9. Crucially, because the text it's suggesting is actually in the buffer at all times, you can see LSP, tree-sitter, and linter feedback, all inline and live as it writes code; and as soon as it's done an edit, it can see those diagnostics too — so it can actually iterate on what it's doing with feedback before you accept anything, while it is in the process of doing a series of changes, instead of you having to accept the whole diff to see what the LSP says
So deep your comment. Asking for a friend, how did you manage to have the em dash — in your keyboard ?
Does your friend have an iPhone? The default iOS keyboard has automatically converted double dashes into an emdash for at least seven years now.
I think Google docs does this too, which drives me up the wall when I'm trying to write `command --foo=bar` and it turns it into an M-dash which obviously doesn't work.
https://joeldueck.com/manually-type-punctuation.html
https://joeldueck.com/ai-is-right-about-em-dashes.html
On a Mac, it's alt-dash in case you weren't being facetious
Extra pedantic: that’s the en dash, the em dash is option-shift-hyphen
Technically option-shift-dash. option-dash is an en-dash.
Em dashes are used often by LLMs, because humans use them often.
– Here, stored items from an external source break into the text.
-- ==== Sys2Proof/Word.lean ====
section
/-!
DEFINITION. The bit-vector types of the hardware (spec/00_scope.md R6, R8, R9): bytes, 16-bit words,
12-bit addresses, and the index of a general register.
-/

namespace Sys2Proof

/-- An 8-bit register, literal or memory byte (R6). -/
abbrev Byte := BitVec 8

/-- A 16-bit register or opcode word (R6, R47). -/
abbrev Word := BitVec 16

/-- The 12-bit address field `NNN` of an opcode word (R48). -/
abbrev Addr := BitVec 12

/-- A 4-bit register index `X` or `Y`, which selects `V[0]` to `V[15]` (R16, R49). -/
abbrev RegIdx := Fin 16

/-- The index of a key, 0x0 to 0xF (R22). -/
abbrev KeyIdx := Fin 16

/-- `zext_16` of R9. -/
abbrev zext16 {n : Nat} (b : BitVec n) : Word := b.setWidth 16

end Sys2Proof
end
On mac keyboards its easily typed. I know this is oversimplifying the situation, but I don't see the usefulness of the constant witch-hunting for allegedly LLM-generated text. For text we are long beyond the point, where we can differenciate between human generated and machine generated. We're even at the point, where it gets somewhat hard to identify machine generated audio and visuals.
I might not be able to spot ALL AI generated text, but I can definitely spot some. It's still kind of quirky.
Yeah, I agree with you. I'm so tired of people complaining about AI-generated text without focusing on the content. Just don't read it if you don't like it. It's another level of when people complain how a website is not readable for them or some CSS rendering is wrong or whatever. How does it add to the discussion?
The problem is that there’s infinite “content” out there.
The amount of work the author puts in is correlated with the value of the piece (insight/novelty/etc). AI-written text is a signal that there’s less less effort and therefore less value there.
It’s not a perfect correlation and there are lots of exceptions like foreign language speakers, but it is a signal.
On Windows it is Alt+0151. Harder to use than on Mac but definitely possible, I frequently use it.
On recent versions Shift+Win+- also work, and Win+- produces en dash.
I just type -- and jira fixes it.
I use Compose - - - on Linux and my cellphone (Unexpected Keyboard). Mac is Alt-_.
I really despise that people like you ruined em dashes for the rest of us who have enjoyed using them.
Honestly responses like this should just be straight blocked by the moderators. They are so super lame and go directly against the rules.